#22

6.7K 373 7
                                    

Wanda

Dwie zakapturzone i opatulone pod szyje postaci kroczyły wolno po jednej z najbardziej zapuszczonych ulic Nowego Jorku, lawirując między bezdomnymi śpiącymi na ulicy. Kilku z nich stało dookoła palących się koszy i beczek, próbując ogrzać się. Zima dawała o sobie znać. Temperatury spadały daleko poniżej zera, a śnieg niemal nie przestawał padać, pokrywając całe miasto biała pierzyną.

Melina, w której znajdowali się przybysze była jak wyciągnięta z innego świata. Kto by się spodziewał, że w dwudziestym pierwszym wieku i w jednej z najbogatszych dzielnic miasta można znaleść miejsca takie jak to. Wyższy człowiek spojrzał na swojego towarzysza i rzekł:

- Już nie dam rady. Odmarzła mi chyba każda cześć ciała. Nie możemy dokończyć jutro?

Mężczyzna, bo nim właśnie był jeden z przybyszów, został natychmiast zgromiony spojrzeniem kobiety, swojej rozmówczyni.

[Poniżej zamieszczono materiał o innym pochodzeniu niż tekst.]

-- ==== Sys2Proof/Laws/State.lean ====
section
/-! SUPPORT. One lemma per field per named update of State, each true by rfl, so that no proof unfolds an update. -/

namespace Sys2Proof.Machine

variable (s : State)


@[simp] theorem State.raise_phase (e : Err) : (s.raise e).phase = s.phase := rfl
@[simp] theorem State.raise_bstep (e : Err) : (s.raise e).bstep = s.bstep := rfl
@[simp] theorem State.raise_sstep (e : Err) : (s.raise e).sstep = s.sstep := rfl
@[simp] theorem State.raise_busy (e : Err) : (s.raise e).busy = s.busy := rfl
@[simp] theorem State.raise_lcmd (e : Err) : (s.raise e).lcmd = s.lcmd := rfl
@[simp] theorem State.raise_ldata (e : Err) : (s.raise e).ldata = s.ldata := rfl
@[simp] theorem State.raise_data (e : Err) : (s.raise e).data = s.data := rfl
@[simp] theorem State.raise_err (e : Err) : (s.raise e).err = e := rfl
@[simp] theorem State.raise_drdy (e : Err) : (s.raise e).drdy = s.drdy := rfl
@[simp] theorem State.raise_pend (e : Err) : (s.raise e).pend = s.pend := rfl
@[simp] theorem State.raise_ie (e : Err) : (s.raise e).ie = s.ie := rfl
@[simp] theorem State.raise_booted (e : Err) : (s.raise e).booted = s.booted := rfl
@[simp] theorem State.raise_bfstep (e : Err) : (s.raise e).bfstep = s.bfstep := rfl
@[simp] theorem State.raise_mm (e : Err) : (s.raise e).mm = s.mm := rfl
@[simp] theorem State.raise_value (e : Err) : (s.raise e).value = s.value := rfl
@[simp] theorem State.raise_level (e : Err) : (s.raise e).level = s.level := rfl
@[simp] theorem State.raise_hwid (e : Err) : (s.raise e).hwid = s.hwid := rfl
@[simp] theorem State.raise_dstat (e : Err) : (s.raise e).dstat = s.dstat := rfl
@[simp] theorem State.raise_errid (e : Err) : (s.raise e).errid = s.errid := rfl
@[simp] theorem State.raise_mode (e : Err) : (s.raise e).mode = s.mode := rfl
@[simp] theorem State.raise_cres (e : Err) : (s.raise e).cres = s.cres := rfl
@[simp] theorem State.raise_dcnt (e : Err) : (s.raise e).dcnt = s.dcnt := rfl
@[simp] theorem State.raise_hist (e : Err) : (s.raise e).hist = s.hist := rfl
@[simp] theorem State.raise_levelStb (e : Err) : (s.raise e).levelStb = s.levelStb := rfl
@[simp] theorem State.raise_rst (e : Err) : (s.raise e).rst = s.rst := rfl
@[simp] theorem State.raise_hostOut (e : Err) : (s.raise e).hostOut = s.hostOut := rfl
@[simp] theorem State.raise_cfg (e : Err) : (s.raise e).cfg = s.cfg := rfl
@[simp] theorem State.raise_agenda (e : Err) : (s.raise e).agenda = s.agenda := rfl
@[simp] theorem State.raise_busQueue (e : Err) : (s.raise e).busQueue = s.busQueue := rfl
@[simp] theorem State.raise_turnIdx (e : Err) : (s.raise e).turnIdx = s.turnIdx := rfl
@[simp] theorem State.raise_txIdx (e : Err) : (s.raise e).txIdx = s.txIdx := rfl

@[simp] theorem State.acceptBus_phase (op : Op) (r : SensorReg) (len : Nat) : (s.acceptBus op r len).phase = s.phase := rfl
@[simp] theorem State.acceptBus_bstep (op : Op) (r : SensorReg) (len : Nat) : (s.acceptBus op r len).bstep = s.bstep := rfl
@[simp] theorem State.acceptBus_sstep (op : Op) (r : SensorReg) (len : Nat) : (s.acceptBus op r len).sstep = s.sstep := rfl
@[simp] theorem State.acceptBus_busy (op : Op) (r : SensorReg) (len : Nat) : (s.acceptBus op r len).busy = true := rfl
@[simp] theorem State.acceptBus_lcmd (op : Op) (r : SensorReg) (len : Nat) : (s.acceptBus op r len).lcmd = ⟨op, r, len⟩ := rfl
@[simp] theorem State.acceptBus_ldata (op : Op) (r : SensorReg) (len : Nat) : (s.acceptBus op r len).ldata = s.data := rfl
@[simp] theorem State.acceptBus_data (op : Op) (r : SensorReg) (len : Nat) : (s.acceptBus op r len).data = s.data := rfl
@[simp] theorem State.acceptBus_err (op : Op) (r : SensorReg) (len : Nat) : (s.acceptBus op r len).err = .ok := rfl
@[simp] theorem State.acceptBus_drdy (op : Op) (r : SensorReg) (len : Nat) : (s.acceptBus op r len).drdy = s.drdy := rfl
@[simp] theorem State.acceptBus_pend (op : Op) (r : SensorReg) (len : Nat) : (s.acceptBus op r len).pend = s.pend := rfl
@[simp] theorem State.acceptBus_ie (op : Op) (r : SensorReg) (len : Nat) : (s.acceptBus op r len).ie = s.ie := rfl
@[simp] theorem State.acceptBus_booted (op : Op) (r : SensorReg) (len : Nat) : (s.acceptBus op r len).booted = s.booted := rfl
@[simp] theorem State.acceptBus_bfstep (op : Op) (r : SensorReg) (len : Nat) : (s.acceptBus op r len).bfstep = s.bfstep := rfl
@[simp] theorem State.acceptBus_mm (op : Op) (r : SensorReg) (len : Nat) : (s.acceptBus op r len).mm = s.mm := rfl
@[simp] theorem State.acceptBus_value (op : Op) (r : SensorReg) (len : Nat) : (s.acceptBus op r len).value = s.value := rfl
@[simp] theorem State.acceptBus_level (op : Op) (r : SensorReg) (len : Nat) : (s.acceptBus op r len).level = s.level := rfl
@[simp] theorem State.acceptBus_hwid (op : Op) (r : SensorReg) (len : Nat) : (s.acceptBus op r len).hwid = s.hwid := rfl
@[simp] theorem State.acceptBus_dstat (op : Op) (r : SensorReg) (len : Nat) : (s.acceptBus op r len).dstat = s.dstat := rfl
@[simp] theorem State.acceptBus_errid (op : Op) (r : SensorReg) (len : Nat) : (s.acceptBus op r len).errid = s.errid := rfl
@[simp] theorem State.acceptBus_mode (op : Op) (r : SensorReg) (len : Nat) : (s.acceptBus op r len).mode = s.mode := rfl
@[simp] theorem State.acceptBus_cres (op : Op) (r : SensorReg) (len : Nat) : (s.acceptBus op r len).cres = s.cres := rfl
@[simp] theorem State.acceptBus_dcnt (op : Op) (r : SensorReg) (len : Nat) : (s.acceptBus op r len).dcnt = s.dcnt := rfl
@[simp] theorem State.acceptBus_hist (op : Op) (r : SensorReg) (len : Nat) : (s.acceptBus op r len).hist = s.hist := rfl
@[simp] theorem State.acceptBus_levelStb (op : Op) (r : SensorReg) (len : Nat) : (s.acceptBus op r len).levelStb = s.levelStb := rfl
@[simp] theorem State.acceptBus_rst (op : Op) (r : SensorReg) (len : Nat) : (s.acceptBus op r len).rst = s.rst := rfl
@[simp] theorem State.acceptBus_hostOut (op : Op) (r : SensorReg) (len : Nat) : (s.acceptBus op r len).hostOut = s.hostOut := rfl
@[simp] theorem State.acceptBus_cfg (op : Op) (r : SensorReg) (len : Nat) : (s.acceptBus op r len).cfg = s.cfg := rfl
@[simp] theorem State.acceptBus_agenda (op : Op) (r : SensorReg) (len : Nat) : (s.acceptBus op r len).agenda = s.agenda := rfl
@[simp] theorem State.acceptBus_busQueue (op : Op) (r : SensorReg) (len : Nat) : (s.acceptBus op r len).busQueue = s.busQueue := rfl
@[simp] theorem State.acceptBus_turnIdx (op : Op) (r : SensorReg) (len : Nat) : (s.acceptBus op r len).turnIdx = s.turnIdx := rfl
@[simp] theorem State.acceptBus_txIdx (op : Op) (r : SensorReg) (len : Nat) : (s.acceptBus op r len).txIdx = s.txIdx := rfl

@[simp] theorem State.acceptBoot_phase : s.acceptBoot.phase = .boot := rfl
@[simp] theorem State.acceptBoot_bstep : s.acceptBoot.bstep = 0 := rfl
@[simp] theorem State.acceptBoot_sstep : s.acceptBoot.sstep = s.sstep := rfl
@[simp] theorem State.acceptBoot_busy : s.acceptBoot.busy = true := rfl
@[simp] theorem State.acceptBoot_lcmd : s.acceptBoot.lcmd = s.lcmd := rfl
@[simp] theorem State.acceptBoot_ldata : s.acceptBoot.ldata = s.ldata := rfl
@[simp] theorem State.acceptBoot_data : s.acceptBoot.data = s.data := rfl
@[simp] theorem State.acceptBoot_err : s.acceptBoot.err = .ok := rfl
@[simp] theorem State.acceptBoot_drdy : s.acceptBoot.drdy = s.drdy := rfl
@[simp] theorem State.acceptBoot_pend : s.acceptBoot.pend = s.pend := rfl
@[simp] theorem State.acceptBoot_ie : s.acceptBoot.ie = s.ie := rfl
@[simp] theorem State.acceptBoot_booted : s.acceptBoot.booted = s.booted := rfl
@[simp] theorem State.acceptBoot_bfstep : s.acceptBoot.bfstep = 0 := rfl
@[simp] theorem State.acceptBoot_mm : s.acceptBoot.mm = false := rfl
@[simp] theorem State.acceptBoot_value : s.acceptBoot.value = s.value := rfl
@[simp] theorem State.acceptBoot_level : s.acceptBoot.level = s.level := rfl
@[simp] theorem State.acceptBoot_hwid : s.acceptBoot.hwid = 0 := rfl
@[simp] theorem State.acceptBoot_dstat : s.acceptBoot.dstat = 0 := rfl
@[simp] theorem State.acceptBoot_errid : s.acceptBoot.errid = 0 := rfl
@[simp] theorem State.acceptBoot_mode : s.acceptBoot.mode = 0 := rfl
@[simp] theorem State.acceptBoot_cres : s.acceptBoot.cres = s.cres := rfl
@[simp] theorem State.acceptBoot_dcnt : s.acceptBoot.dcnt = 0 := rfl
@[simp] theorem State.acceptBoot_hist : s.acceptBoot.hist = s.hist := rfl
@[simp] theorem State.acceptBoot_levelStb : s.acceptBoot.levelStb = s.levelStb := rfl
@[simp] theorem State.acceptBoot_rst : s.acceptBoot.rst = s.rst := rfl
@[simp] theorem State.acceptBoot_hostOut : s.acceptBoot.hostOut = s.hostOut := rfl
@[simp] theorem State.acceptBoot_cfg : s.acceptBoot.cfg = s.cfg := rfl
@[simp] theorem State.acceptBoot_agenda : s.acceptBoot.agenda = s.agenda := rfl
@[simp] theorem State.acceptBoot_busQueue : s.acceptBoot.busQueue = s.busQueue := rfl
@[simp] theorem State.acceptBoot_turnIdx : s.acceptBoot.turnIdx = s.turnIdx := rfl
@[simp] theorem State.acceptBoot_txIdx : s.acceptBoot.txIdx = s.txIdx := rfl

- Clint, nie możemy odpuścić. Obiecaliśmy Natashy, że się tym zajmiemy.

Wanda skuliła się nieco, gdy lodowaty wiatr zawiał sprawiając, że zadygotał mimo kilku warstw ubrań, które miała na sobie. Maximoff i Barton zaproponowali Natashy, że tego dnia oni pójdą przetrząsać dzielnica po dzielnicy w poszukiwaniu Jules, a tym razem padło na okolice Central Parku. Clint jednak miał coraz więcej wątpliwości.

- Myślisz, że to w ogóle ma sens?

- Co ma mieć sens? - Wanda nie była w zbyt rozmownym nastroju, zwłaszcza kiedy powoli traciła czucie w palcach u stóp.

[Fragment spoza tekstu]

-- ==== Sys2Proof/Machine/Wire.lean ====
section
/-! DEFINITION. The wire framing of a transaction (40_transport.md R160), informative in the spec: a function of the
history's events that no step reads (log 16). -/

namespace Sys2Proof.Machine

/-- What the framing of R160 is made of: START, repeated START, STOP, a byte, acknowledge, not-acknowledge. -/
inductive WireSymbol where
  | start
  | repeatedStart
  | stop
  | byte (b : Byte)
  | ack
  | nack
  deriving DecidableEq, Repr

/-- The address byte `{DEV_ADDR, rw}`, rw = 0 for a write and 1 for a read (R160). -/
def addressByte (a : BitVec 7) (read : Bool) : Byte := a ++ BitVec.ofBool read

/-- Bytes sent, each acknowledged (R160). -/
def framedSent : List Byte → List WireSymbol
  | [] => []
  | b :: bs => .byte b :: .ack :: framedSent bs

/-- Bytes read: the master acknowledges every byte but the last (R160, D22). -/
def framedRead : List Byte → List WireSymbol
  | [] => []
  | [b] => [.byte b, .nack]
  | b :: bs => .byte b :: .ack :: framedRead bs

/-- The frame of an event that is a successful transaction (R160). The wire of a failed one is not in the spec. -/
def wireFrame : Event → Option (List WireSymbol)
  | .tx .w a sent _ (.ok _) => some (.start :: .byte (addressByte a false) :: .ack :: framedSent sent ++ [.stop])
  | .tx .wr a sent _ (.ok bytes) =>
    some (.start :: .byte (addressByte a false) :: .ack :: framedSent sent ++
      (.repeatedStart :: .byte (addressByte a true) :: .ack :: framedRead bytes) ++ [.stop])
  | .tx _ _ _ _ .fail => none
  | .setLevel _ => none

end Sys2Proof.Machine
end

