/-- The host reads a block that was reset as it reads the state after reset: no register shows what RESET keeps. -/
theorem hostRegValue_resetElements (s : State) (r : HostReg) :
    hostRegValue s.resetElements r = hostRegValue State.reset r := by
  cases r <;> rfl

/-- The host-visible values after reset. -/
theorem hostRegValue_reset (r : HostReg) :
    hostRegValue State.reset r = match r with
      | .result => 0x00030000#32
      | .class_ => 0x00000003#32
      | .cmd | .status | .data0 | .data1 | .diag | .reserved => 0 := by
  cases r <;> decide

/-- Settles O9: RESET leaves the elements of the state after reset, and the host reads them as it reads that state. -/
theorem resetGivesTheResetValues : Obligations.ResetGivesTheResetValues := by
  intro s
  have reads (r : HostReg) := (hostRegValue_resetElements s r).trans (hostRegValue_reset r)
  refine ⟨s.resetElements, rfl, ?_⟩
  simp [reads, State.reset]

-- Commands while BUSY (R390)

/-- A command is its opcode's, with some operands. -/
theorem exists_command {i : Instr} (h : i.isCommand = true) :
    ∃ (op : Op) (imm : BitVec 16) (len : Nat) (reg : SensorReg), i = op.command imm len reg := by
  cases i with
  | nop => exact ⟨.nop, 0, 0, .status, rfl⟩
  | boot => exact ⟨.boot, 0, 0, .status, rfl⟩
  | classify imm => exact ⟨.classify, imm, 0, .status, rfl⟩
  | wrcmd reg len => exact ⟨.wrcmd, 0, len, reg, rfl⟩
  | wrreg reg len => exact ⟨.wrreg, 0, len, reg, rfl⟩
  | wrmbox reg len => exact ⟨.wrmbox, 0, len, reg, rfl⟩
  | rdmbox reg len => exact ⟨.rdmbox, 0, len, reg, rfl⟩
  | _ => cases h -- the internal steps are no commands (R128)

/-- Settles O15: every command goes through the one submission, which looks at BUSY first; so does an ILLEGAL word. -/
theorem commandsAreIgnoredWhileBusy : Obligations.CommandsAreIgnoredWhileBusy := by
  refine fun s hb => ⟨fun i hi => ?_, submitWord_busy hb⟩
  obtain ⟨op, imm, len, reg, rfl⟩ := exists_command hi
  exact exec_command_busy hb

-- The transactions of a step (R30, R395)

/-- A transaction is recorded as one transaction. -/
theorem txShapes_afterTx (s : State) (k : TxKind) (w : List Byte) (m : Nat) :
    ∃ x, txShapes (s.afterTx k w m).hist = txShapes s.hist ++ [x] := by
  rw [State.afterTx_hist, txShapes_append, txShapes_txEvent]
  exact ⟨_, rfl⟩

/-- An emission is no transaction. -/
theorem txShapes_emit (h : List Event) (l : Level) : txShapes (h ++ [.setLevel l]) = txShapes h := by
  rw [txShapes_append]
  exact List.append_nil _

/-- Every effect but RST's adds no transaction, or is the Sequencer's and adds one. -/
theorem Effect.adds_at_most_one_tx {turn : Turn} {s t : State} (he : Effect turn s t) (ht : turn ≠ .rst true) :
    txShapes t.hist = txShapes s.hist ∨
      (turn = .sequencer ∧ ∃ x, txShapes t.hist = txShapes s.hist ++ [x]) := by
  cases he with
  | command => exact .inr ⟨rfl, txShapes_afterTx s _ _ _⟩
  | bootNext => exact .inr ⟨rfl, txShapes_afterTx s _ _ _⟩
  | bootDone => exact .inr ⟨rfl, txShapes_afterTx s _ _ _⟩
  | bootFail => exact .inr ⟨rfl, txShapes_afterTx s _ _ _⟩
  | checkOk =>
    obtain ⟨x, hx⟩ := txShapes_afterTx s .wr [regAddr s.cfg .algResultData] 2
    exact .inr ⟨rfl, x, (txShapes_emit _ _).trans hx⟩
  | checkFail => exact .inr ⟨rfl, txShapes_afterTx s _ _ _⟩
  | assertRst => exact absurd rfl ht
  | _ => exact .inl rfl

/-- Settles O46: a held step adds nothing, and the effects that add a transaction are the Sequencer's and add one. -/
theorem onlyTheSequencerUsesTheBus : Obligations.OnlyTheSequencerUsesTheBus := by
  intro s t ht hs
  obtain ⟨-, rfl⟩ | ⟨-, he⟩ := step_effect hs
  · exact ⟨fun _ => rfl, .inl rfl⟩
  · obtain hnone | ⟨hseq, hone⟩ := he.adds_at_most_one_tx ht
    · exact ⟨fun _ => hnone, .inl hnone⟩
    · exact ⟨fun hne => absurd hseq hne, .inr hone⟩

end Sys2Proof.Machine
end
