-- ==== Sys2Proof/Syntax.lean ====
section
/-! DEFINITION. The commands: one constructor of `Instr` for each row of spec/opcode_table.json, with the row's operands
(log entry 4). The operands' names: `k` a lane, `n` a channel (spindle), `x` a stream context or a SLUICE context, `src` a
source, `m` a millrace, `a` an axis, `w` the word written; `body` and `chk` are bits [63:8] and the CHK of a received data
block, `body` and `check` bits [55:8] and the CHECK of a received control block; `b` a block that the receiver
discards; `line` the 64 bits that arrive on the line; `drift` a word that the clocks of two devices lose or repeat
(R347); `errs` the bit errors a read meets (R441); `late`: the block that follows is ready only for a word of the next tick
(R363). -/

namespace Sys2Proof

/-- What the ECC of R442 finds over a granule that is read. -/
inductive EccFinding where
  | clean
  | corrected (symbol : Nat)
  | uncorrectable
  deriving DecidableEq, Repr

/-- Bit errors that a read meets in a granule (R441): which granule of the read, codeword, symbol, and the bits inverted. -/
structure SymbolError where
  granule : Nat
  word : Nat
  symbol : Nat
  bits : Nat
  deriving DecidableEq, Repr

/-- A block that the receiver discards: why (R324; 0 an invalid header, 1 CHECK, 2 type, 3 CHK or, on a twin
lane, a reserved TT, R403), and its 64 payload bits. -/
structure Discarded where
  cause : Nat
  payload : Nat
  deriving DecidableEq, Repr

/-- A batch of writes (R453): its millrace, and the bit errors in the granules that it reads to merge them (R454). -/
structure WriteBatch where
  m : Nat
  errs : List SymbolError
  deriving DecidableEq, Repr

/-- R441: a symbol of a codeword, with some bit inverted. -/
def SymbolError.ok (e : SymbolError) (granules : Nat) : Bool :=
  decide (e.granule < granules) && decide (e.word < 8) && decide (e.symbol < 20) && decide (0 < e.bits) && decide (e.bits < 256)

/-- Outcome of programming the NVM (R599); a failure says whether the store-fault mark could be written. -/
inductive NvOutcome where
  | ok
  | programFailed (markWritten : Bool)
  | eraseFailed (markWritten : Bool)
  deriving DecidableEq, Repr

/-- What the configuration space holds that the rules name (R472, R474, R478, R480, R493). -/
inductive CfgReg where
  | deviceId
  | command
  | classCode
  | bar (k : Nat)
  | deviceControl
  | deviceControl2
  | powerControl
  | msixControl
  | ptmControl
  | aerStatus
  | aerHeader
  deriving DecidableEq, Repr

/-- What a configuration request does that the rules name (R472, R474, R475, R478, R492, R493). -/
inductive CfgReq where
  | read (r : CfgReg)
  | enable
  | relaxed (on : Bool)
  | mrrs (bytes : Nat)
  | ptm (on : Bool)
  | mps (bytes : Nat)
  | tag10 (on : Bool)
  | d3 (on : Bool)
  | bar (two : Bool) (base : Nat)
  | aerClear
  deriving DecidableEq, Repr

/-- The header of a boot slot as the boot ROM reads it (R613, R614): its 256 bytes. -/
structure BootHeader where
  bytes : List Byte
  deriving DecidableEq, Repr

- Te bezsensowne poszukiwania jakiejś tam dziewczyny. Nie sądzisz, że... myślisz, że ona gdzieś tu jest?

Scarlet Witch zmarszczyła brwi.

- Masz na myśli, czy ona istnieje?

- Wiesz... nie widział jej tak naprawdę nikt oprócz Nat, która była wtedy w, łagodnie mówiąc, nienajlepszym stanie.

- Wątpisz w nią?

- Nie, no co ty. Ufam Natashy. Po prostu uważam, że takie włócznie się nie ma sensu. Poza tym, spójrzmy prawdzie w oczy. Stark szukał tej dziewczyny. Nie figuruje w żadnych rejestrach, nie ma miejsca zameldowania, nawet aktu urodzenia. To dziewczyna widmo.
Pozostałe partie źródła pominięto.